- Developer: Critical Gameplay
- Publisher: Critical Gameplay
- Designer: Lindsay Grace
- Composer: Lindsay Grace
- Platform: Windows
- Release: 2011
- Genre: Affective videogames
- Mode: Single-player

= Big Huggin' =

Big Huggin' is an affective video game developed by Critical Gameplay in 2013. It was created by Lindsay Grace. It has been shown in exhibits in the United States, Mexico, France, and Brazil.

==Gameplay==
Its design is based on Critical Design, and in contrast to classic video games, it is not controlled by mouse or keyboard, but rather the controls of the game are based on hugs made to a 30-inch custom teddy bear.

==Development==

Big Huggin' was created in 2012 by Lindsay Grace, and its promotion continue in different cities and countries.

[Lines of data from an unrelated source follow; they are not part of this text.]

/-! ## Accesses of an operation -/

/-- The device words that a lane's access to a sector touches (a word is numbered pa ÷ 4). -/
def accWords (sec : Nat) (a : LaneAcc) : List Nat :=
  (List.range ((a.off + a.size - 1) / 4 - a.off / 4 + 1)).map fun i => 8 * sec + a.off / 4 + i

/-- Virtual address of the i-th word of an access. -/
def accVa (a : LaneAcc) (i : Nat) : DWord := BitVec.ofNat 64 (a.vaddr.toNat / 4 * 4 + 4 * i)

/-- The device words of a part. -/
def OpPart.wordList (q : OpPart) : List Nat := ((List.range 8).map fun i => 8 * q.sec + i).filter fun w => q.words.getLsbD (w % 32)

/-- A value of n bytes at an offset of a sector, from its words. -/
def accValue (f : Nat → Word × Bool) (sec off n : Nat) : Nat × Bool :=
  (natOfLe ((List.range n).map fun i => wordByte (f (8 * sec + (off + i) / 4)).1 ((off + i) % 4)),
   (List.range n).any fun i => (f (8 * sec + (off + i) / 4)).2)

/-- Bytes of a value that a lane's access writes, by word: (device word, index in the word, byte). -/
def accBytes (sec : Nat) (a : LaneAcc) (x : Nat) : List (Nat × Nat × Byte) :=
  (leOfNat a.size x).zipIdx.map fun b => (8 * sec + (a.off + b.2) / 4, (a.off + b.2) % 4, b.1)

/-- Changes an operation of a core. -/
def State.modOp (s : State) (core id : Nat) (f : LsuOp → LsuOp) : State :=
  s.modCore core fun c => { c with ops := c.ops.map fun o => if o.id == id then f o else o }

def State.op? (s : State) (core id : Nat) : Option LsuOp := (s.core core).ops.find? fun o => o.id == id

/-- Changes a result of a warp; one with no lane left goes. -/
def Warp.modResult (w : Warp) (rid : Nat) (f : Result → Result) : Warp :=
  let rs := w.results.map fun r => if r.id == rid then f r else r
  { w with results := rs.filter fun r => !r.lanes.isEmpty }

/-- Records the values of one lane of a result on their way (a uniform load gives every lane the one value). -/
def Result.put (r : Result) (lane : Nat) (vals : List (DWord × Bool)) : Result :=
  if r.dests.any Dest.isS then { r with data := r.lanes.map fun l => (l.1, vals) } else { r with data := tset r.data lane vals }

def State.resultData (s : State) (g rid lane : Nat) (vals : List (DWord × Bool)) : State :=
  s.modWarp g fun w => w.modResult rid fun r => r.put lane vals

/-- A value of n registers with one poison tag. -/
def regVals (n x : Nat) (poison : Bool) : List (DWord × Bool) :=
  (List.range n).map fun i => (BitVec.ofNat 64 (nbits x (32 * i) 32), poison)

/-- Registers of an access of a size (R224). -/
def sizeRegs (size : Nat) : Nat := if size ≤ 4 then 1 else size / 4

/-- Delivers a load's value to the lane's result. -/
def deliverLoad (s : State) (o : LsuOp) (lane size x : Nat) (poison : Bool) : State :=
  match o.result with
  | none => s
  | some rid =>
    match ((s.warp? o.warp).bind fun w => w.results.find? fun r => r.id == rid).map fun (r : Result) => r.dests with
    | some (Dest.s _ :: _) => s.resultData o.warp rid lane [(BitVec.ofNat 64 x, poison)]
    | _ => s.resultData o.warp rid lane (regVals (sizeRegs size) x poison)

/-- Delivers an atomic's old value and status; the status is used only where the instruction names a predicate. -/
def deliverAtom (s : State) (o : LsuOp) (lane size old : Nat) (st poison : Bool) : State :=
  match o.result with
  | none => s
  | some rid =>
    s.resultData o.warp rid lane (regVals (sizeRegs size) old poison ++ [((if st then 1 else 0 : DWord), poison)])

/-! ## Races (R229, R281–R283) -/

/-- An access to a device word races: with another requester's open in the L1, or with another agent's at the home. -/
def raceWord (s : State) (core req w : Nat) (write : Bool) : Bool :=
  (openGet (s.core core).opens w).races req write || (openGet (s.dirLine (w / 32)).opens w).races core write

/-- Opens a device word for a warp: in the L1 under its requester, at the home under its agent. -/
def openWord (s : State) (g w va : Nat) (write : Bool) : State :=
  let add (o : WordOpens) (a : Nat) : WordOpens := if write then o.addW a else o.addR a
  let s := s.modCore (coreOf g) fun c => { c with opens := openPut c.opens w (add (openGet c.opens w) (reqOf g)) }
  let s := s.modDir (w / 32) fun d => { d with opens := openPut d.opens w (add (openGet d.opens w) (coreOf g)) }
  s.modWarp g fun x => { x with opened := tset x.opened w va }

/-- The opens of other agents against which the L1 checks a word that it serves itself (R281): a leased word against those that its fill
carried, an owned word against those that its grant or a later forward carried and that still stand, a registered word against those at the home, to
which the open is reported. -/
def l1Opens (s : State) (core w : Nat) : WordOpens :=
  let home := openGet (s.dirLine (w / 32)).opens w
  match (s.l1Line core (w / 32)).bind fun l => (tget l.words (w % 32)).map fun x => (x.st, openGet l.others w) with
  | some (L1St.leased, o) => o
  | some (L1St.owned, o) => o.meet home
  | _ => home

/-- The race check of one lane's access (R282, R283), against the opens in the L1 and those of other agents, which `seen` gives. The
answer says whether the access races; a racing access is counted once. In deterministic mode a racing lane is recorded with the first racing
word and opens nothing. -/
def raceAcc (s : State) (o : LsuOp) (q : OpPart) (a : LaneAcc) (seen : Nat → WordOpens) : State × Bool :=
  if !o.checked then (s, false)
  else
    let core := coreOf o.warp
    let write := o.kind == .store
    let ws := accWords q.sec a
    let bad := ws.zipIdx.find? fun w => (openGet (s.core core).opens w.1).races (reqOf o.warp) write || (seen w.1).races core write
    let opened (s : State) : State := ws.zipIdx.foldl (fun s w => openWord s o.warp w.1 (nbits (accVa a w.2).toNat 0 57 / 4) write) s
    match bad with
    | some b =>
      let s := s.count .race 1
      if o.det then (s.modOp core o.id fun o => { o with raced := tset o.raced a.lane (accVa a b.2) }, true) else (opened s, true)
    | none => (opened s, false)

/-! ## The L1 (R228–R231) -/

/-- Scopes in the order of R36. -/
def scopeNum (c : Scope) : Nat :=
  match c with | .thread => 0 | .warp => 1 | .block => 2 | .core => 3 | .yard => 4 | .device => 5 | .system => 6

def isAcq (o : Order) : Bool := o == .acq || o == .acqRel
def isRel (o : Order) : Bool := o == .rel || o == .acqRel

/-- The relMet level of a release at a scope (R231); an access that releases nothing still waits for acquires. -/
def relLevel (o : Order) (c : Scope) : Nat :=
  if isRel o then (if scopeNum c < 2 then 1 else if scopeNum c < 4 then 2 else if scopeNum c < 6 then 3 else 4) else 1
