/-- QUEUE_SLOT_STEP (R313). -/
def execQueueSlotStep (warp entry : Nat) (s : State) : Host.Outcome State Fault Refusal :=
  match (s.warp? warp).bind fun w => w.entry? entry with
  | none => .next s
  | some e =>
    match e.st with
    | .parked (.queuePush slot i item q) =>
      (match pushStep s warp slot i item with
        | .error t => .next (trapParked s warp e t)
        | .ok (some s) => .next (releaseWith s warp entry none (some (q, true)))
        | .ok none => .next (slotAsk s warp slot))
    | .parked (.queuePop slot i cap d q) =>
      (match popStep s warp slot i cap with
        | .error t => .next (trapParked s warp e t)
        | .ok (some r) => .next (releaseWith r.1 warp entry (some (d, r.2)) (some (q, true)))
        | .ok none => .next (slotAsk s warp slot))
    | _ => .next s

/-! ## Futures (R315–R317) -/

/-- A future's STATE, or the trap of a split that reads it (R291, R315). -/
def futureState (s : State) (p : DWord) (x : Loc) : Except TrapInfo Nat :=
  match objPoison s p x 8 4 with
  | some t => .error t
  | none =>
    let n := (objNum s x 8 4).1
    if 1 < n then .error { cause := 0x22, detail := 2, addr := p } else .ok n

/-- The key in the acceptance table of a block's scratchpad, beside those of the slices. -/
def spadKey (b : Nat) : Nat := 2 ^ 40 + b

/-- The relMet level of a FULFIL: one to a scratchpad waits where a higher agent has gone before it in this cc (R322). -/
def fulfilLevel (s : State) (base : Nat) : Nat :=
  match s.looking with
  | none => 3
  | some (g, w, _) =>
    match objLoc s g (w.sget base) 16 .write objSpaces with
    | .ok (.spad b _ _) =>
      (match tget s.accepts (spadKey b) with
        | some a => if a.1 = s.now && coreOf g < a.2 then 9 else 3
        | none => 3)
    | _ => 3

/-- A FULFIL acts on a future: every registered copy of the future's words is invalidated (R316), and a scratchpad has had its turn (R322). -/
def fulfilActs (s : State) (core : Nat) (x : Loc) : State :=
  match x with
  | .dev pa _ => forEach (wordSpan pa 16) s State.invNow
  | .spad b _ _ => { s with accepts := tset s.accepts (spadKey b) (s.now, core) }
  | _ => s

/-- FULFIL (R316). -/
def execFulfil (g : Guard) (base opb q : Nat) (s : State) : Host.Outcome State Fault Refusal :=
  issueUni s g { sr := [base, opb], rel := fulfilLevel s base, home := objHome s true base 16 .write objSpaces } fun s c => unlessDet s c fun s =>
    match s.warp? c.g with
    | none => (s, [])
    | some w =>
      let p := w.sget base
      onObject s c p 16 .write objSpaces fun x =>
        match futureState s p x with
        | .error t => trapAll s c t
        | .ok n =>
          let s := fulfilActs (releaseAct s c.g .device none) (coreOf c.g) x
          if n = 0 then
            let s := writeLoc s (coreOf c.g) x (leOfNat 8 (w.sget opb).toNat ++ leOfNat 4 1)
            (s.modWarp c.g fun w => w.qput q true, [])
          else (s.modWarp c.g fun w => w.qput q false, [])

/-- A Stall-table entry is the one that a split of warp w joins for a future (R317). -/
def stallOf (s : State) (g : Nat) (w : Warp) (p : DWord) (e : StallEntry) : Bool :=
  e.addr == p && e.asid == s.asidOf g && (spaceOf p ≤ 3 || e.block == w.block)

/-- PARK (R317): the core registers as a sharer of the future, then reads it. -/
def execPark (g : Guard) (d base q : Nat) (s : State) : Host.Outcome State Fault Refusal :=
  issueUni s g { sr := [base], sw := [d], rel := 3, home := objHome s true base 16 .read objSpaces } fun s c => unlessDet s c fun s =>
    match s.warp? c.g with
    | none => (s, [])
    | some w =>
      let p := w.sget base
      onObject s c p 16 .read objSpaces fun x =>
        let s := watch s c.g x 16
        match futureState s p x with
        | .error t => trapAll s c t
        | .ok n =>
          if n = 1 then
            match objPoison s p x 0 8 with
            | some t => trapAll s c t
            | none =>
              let v := BitVec.ofNat 64 (objNum s x 0 8).1
              ((acquireAct s c.g .device none).modWarp c.g fun w => (w.sput d v).qput q true, [])
          else
            let core := s.core (coreOf c.g)
            if core.stall.any (stallOf s c.g w p) then (s, [(c.act, .park (.future p d q))])
            else if core.stall.length < 128 then
              (s.modCore (coreOf c.g) fun k => { k with stall := k.stall ++ [{ addr := p, asid := s.asidOf c.g, block := w.block }] },
                [(c.act, .park (.future p d q))])
            else ((s.count .stallOverflow 1).modWarp c.g fun w => w.qput q false, [(c.act, .park (.sleep (s.now + 256)))])

/-- The splits of a core that wait on a Stall-table entry. -/
def stallSplits (s : State) (core : Nat) (e : StallEntry) : List (Nat × Entry) :=
  s.warps.flatMap fun x => (x.2.entries.filter fun y => stallWaits s core e x.1 x.2 y).map fun y => (x.1, y)

/-- The re-test of one parked split (R317): it is released, or takes the trap of what the re-read finds. -/
def parkAgain (s : State) (x : Nat × Entry) : State :=
  match x.2.st with
  | .parked (.future p d q) =>
    (match objAgain s x.1 p 16 with
      | .error t => trapParked s x.1 x.2 t
      | .ok l =>
        match futureState s p l with
        | .error t => trapParked s x.1 x.2 t
        | .ok n =>
          if n = 1 then
            match objPoison s p l 0 8 with
            | some t => trapParked s x.1 x.2 t
            | none => acquireAct (releaseWith s x.1 x.2.eid (some (d, BitVec.ofNat 64 (objNum s l 0 8).1)) (some (q, true))) x.1 .device none
          else watch s x.1 l 16)
  | _ => s

/-- PARK_RETEST (R317): every split of the entry is released, or takes the trap of what the re-read finds. -/
def execParkRetest (core addr : Nat) (s : State) : Host.Outcome State Fault Refusal :=
  let xs := ((s.core core).stall.filter fun e => e.addr.toNat == addr).flatMap (stallSplits s core)
  .next (againOpen s core (xs.flatMap fun x => x.2.watchWords s x.1).dedup fun s => (forEach xs s parkAgain).stallTidy core)

/-- The line that an object lies on now. -/
def objLine (s : State) (g : Nat) (p : DWord) (n : Nat) : Option MonLine :=
  match objAgain s g p n with
  | .ok (.dev pa _) => some (.device (pa / 128))
  | .ok (.spad b off _) => some (.scratch b (off / 128))
  | _ => none

/-- The device words that the splits of a warp watch on a line. -/
def retestWords (s : State) (r : Nat × MonLine) : List Nat :=
  match s.warp? r.1, r.2 with
  | some w, .device line => ((w.entries.flatMap fun e => e.watchWords s r.1).filter fun x => x / 32 == line).dedup
  | _, _ => []

/-- A re-read of a line can take place: the homes can take it (R263, R272). -/
def retestOpen (s : State) (r : Nat × MonLine) : Bool := s.homeReady (coreOf r.1) [] (retestWords s r)

/-- The requests of the re-reads that cannot take place yet. -/
def State.retestAsks (s : State) : State :=
  forEach (s.retests.filter fun r => !retestOpen s r) s fun s r => s.homeAsk (coreOf r.1) .at [] (retestWords s r)

/-- The splits of a warp that watch an object on a line that has been touched read it again (R306, R307, R317). -/
def State.retest (s : State) (r : Nat × MonLine) : State :=
  let s := { s with retests := s.retests.erase r }
  match s.warp? r.1 with
  | none => s
  | some w =>
    let s := s.aluTaken (coreOf r.1) (retestWords s r)
    let s := forEach w.entries s fun s e =>
      match e.watches with
      | none => s
      | some (p, n) => if objLine s r.1 p n = some r.2 then parkAgain (countAgain s r.1 e) (r.1, e) else s
    s.stallTidy (coreOf r.1)

/-- SLEEP_WAKE (R130). -/
def execSleepWake (warp entry : Nat) (s : State) : Host.Outcome State Fault Refusal :=
  match (s.warp? warp).bind fun w => w.entry? entry with
  | none => .next s
  | some e =>
    match e.st with
    | .parked (.sleep u) => if u ≤ s.now then .next (releaseWith s warp entry none none) else .next s
    | _ => .next s

end Sys2Proof.Machine
end

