/-- The device words that a unit touches at a pointer. -/
def unitWords (s : State) (c : Cmd) (p : DWord) (k : AccKind) (n : Nat) : List Nat :=
  match cmdLocs s c.block p k (List.range n) with
  | .ok xs => devWords xs
  | _ => []

/-- The device words that unit NEXT of a command reads, and those that it writes. -/
def readWords (s : State) (c : Cmd) (r : CopyReq) (i : Nat) : List Nat := unitWords s c (r.srcAt i) .read r.su
def writeWords (s : State) (c : Cmd) (r : CopyReq) : List Nat := unitWords s c (r.dstAt c.next) .write r.du

/-- The homes take a unit's requests (R263, R270, R272) with its replacement class (R232, R264), or they wait there: RD-N for what it reads, for what it
writes WR-T, which needs no fetch of a sector that the unit covers, or for a reduction AT. -/
def unitTaken (s : State) (core : Nat) (c : Cmd) (k : CopyKind) (r : CopyReq) (rs ws : List Nat) : Bool × State :=
  let agent := 256 + core
  let whole := if k == .redv || r.du % 4 ≠ 0 then [] else ws
  if s.homeReady agent whole (rs ++ ws) then
    (true, s.homeTaken agent (rs ++ ws) r.cls (((s.block? c.block).map Block.launch).getD 0))
  else (false, (s.homeAsk agent .rdN [] rs).homeAsk agent (if k == .redv then .at else .wrT) whole ws)

/-- A later unit of the command writes into a scratchpad line. -/
def laterUnit (s : State) (c : Cmd) (r : CopyReq) (i : Nat) (core : Option Nat) (line : Nat × Nat) : Bool :=
  (List.range (c.units - (i + 1))).any fun j =>
    let p := r.dstAt (i + 1 + j)
    (spadLines s c.block (match core with | some n => coreField p n | none => p) r.du).contains line

/-- The launch of a command is deterministic; the block's launch. -/
def cmdDet (s : State) (c : Cmd) : Bool := (((s.block? c.block).bind fun b => s.launch? b.launch).map Launch.det).getD false

/-- A unit has been written at a destination (`n` a CPYM's core): presence bits and counts (R333, R337). -/
def unitWritten (s : State) (c : Cmd) (r : CopyReq) (i : Nat) (n : Option Nat) : State :=
  let at_ (p : DWord) : DWord := match n with | some x => coreField p x | none => p
  let s := forEach (spadLines s c.block (at_ (r.dstAt i)) r.du) s fun s l =>
    if laterUnit s c r i n l then s else s.linePresent l.1 l.2
  let s := match if c.done = 0 then none else s.objAt c.block (at_ c.done) 16 with
    | some o => s.countRelease c.id o r.du
    | none => s
  match if n.isSome then r.issuePtr.bind fun p => s.objAt c.block p 16 else none with
  | some o => s.countRelease c.id o r.du
  | none => s

/-- A command all of whose units are written ends. -/
def copyEnds (s : State) (core id : Nat) : State :=
  match s.cmd? core id with
  | some c => if c.next = c.units then (s.endCmd core c (c.failMask == 0)).blockExitTest c.block else s
  | none => s

/-- NEXT advances past a unit that has been written at the one destination. -/
def advanceCopy (s : State) (core : Nat) (c : Cmd) (r : CopyReq) : State :=
  let s := unitWritten s c r c.next none
  copyEnds (s.modCmd core c.id fun x => { x with next := c.next + 1, sent := none, since := s.devNs }) core c.id

/-! ## Multicast (R337) -/

/-- The watermark of a destination of a CPYM, and the number of units read so far. -/
def Cmd.mark (c : Cmd) (d : Nat) : Nat := tgetD c.marks d 0
def Cmd.readTo (c : Cmd) : Nat := c.next + c.bufs.length

/-- What unit i comes to at a destination: it can be written, the member has not started, or a fault of that destination alone. -/
def destReach (s : State) (c : Cmd) (r : CopyReq) (d i : Nat) : UnitRes (List CmdLoc) :=
  (objReach s c.block (coreField c.done d)).bind fun _ => unitLocs s c.block (coreField (r.dstAt i) d) .write r.du

/-- Unit i can be written at a destination now. -/
def destOpen (s : State) (c : Cmd) (r : CopyReq) (d : Nat) : Bool :=
  c.mark d < c.units && match destReach s c r d (c.mark d) with | .ok _ => true | _ => false

/-- NEXT is the least watermark of the destinations that have not failed; units below it are kept no longer. -/
def leastMark (s : State) (core id : Nat) (r : CopyReq) : State :=
  s.modCmd core id fun c =>
    let n := (c.dests r).foldl (fun m d => min m (c.mark d)) c.units
    { c with next := n, bufs := c.bufs.drop (n - c.next), since := s.devNs }

/-- A destination receives its next unit, if that has been read. -/
def deliverTo (s : State) (core id : Nat) (r : CopyReq) (d : Nat) : State :=
  match s.cmd? core id with
  | none => s
  | some c =>
    if !destOpen s c r d then s
    else match c.bufs[c.mark d - c.next]? with
      | none => s
      | some bs =>
        match cmdWrite s core c (cmdDet s c) (coreField (r.dstAt (c.mark d)) d) bs none with
        | .ok t => (unitWritten t c r (c.mark d) (some d)).modCmd core id fun x => { x with marks := tset x.marks d (c.mark d + 1) }
        | _ => s

/-- The next unit of a CPYM is to be read: a destination has received all that have been. Its issuer's object must be within reach. -/
def mustRead (s : State) (c : Cmd) (r : CopyReq) : Bool := (c.dests r).any fun d => c.readTo ≤ c.mark d && destOpen s c r d

def readUnit (s : State) (core : Nat) (c : Cmd) (r : CopyReq) : UnitRes (State × List Byte) :=
  (objReach s c.block (r.issuePtr.getD 0)).bind fun _ => unitData s core c (cmdDet s c) r c.readTo

/-- One step of a CPYM: a unit is read if it is needed and its homes answer, and every destination receives the next one that it has room for. -/
def multicastStep (s : State) (core : Nat) (c : Cmd) (r : CopyReq) : State :=
  let s :=
    if !mustRead s c r then s
    else
      let t := unitTaken s core c .cpym r (readWords s c r c.readTo) []
      if !t.1 then t.2
      else match readUnit t.2 core c r with
        | .ok z => z.1.modCmd core c.id fun x => { x with bufs := x.bufs ++ [z.2] }
        | _ => s
  copyEnds (leastMark (forEach (c.dests r) s fun s d => deliverTo s core c.id r d) core c.id r) core c.id

/-! ## Events (R331, R333, R335, R337, R338) -/

/-- A command tests its guard: a copy once it is the earliest unstarted copy of the core (R338), a matrix command once no earlier one waits on its
guard (R18, R356). -/
def guardTurn (s : State) (core : Nat) (c : Cmd) : Bool :=
  if c.kind.isCopy then (s.earlierUnstarted core c).isEmpty else !s.heldBack core c

/-- The guard of a command allows it to start: it has none, or one that has been found true. -/
def guardOpen (c : Cmd) : Bool := c.guard.isNone

/-- The test of a command's guard at the end of a cc, after every write of that cc (R338): a slot that is true or false is acted on from then on. -/
def guardTest (s : State) (core : Nat) (c : Cmd) : Cmd :=
  match c.guard with
  | some g =>
    if c.st == .queued && !c.refused && guardTurn s core c then
      match s.guardOf core g with
      | 1 => { c with guard := none }
      | 2 => { c with refused := true }
      | _ => c
    else c
  | none => c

===Kickstarter campaign===
Lindsay Grace launched a Kickstarter campaign on January 15, 2013, in order to raise US$2,500 for the continued promotion and exhibition of the game. A subsequent goal was the subsidized release of the game for children in places where giving hugs is even more valuable than usual. The campaign helped fund the production of bears and the game. The campaign was founded on February 14, 2013 and raised US$3,080.
==Gameplay==

Player input is collected by hugging a 30-inch custom teddy bear rather than a video game controller with buttons.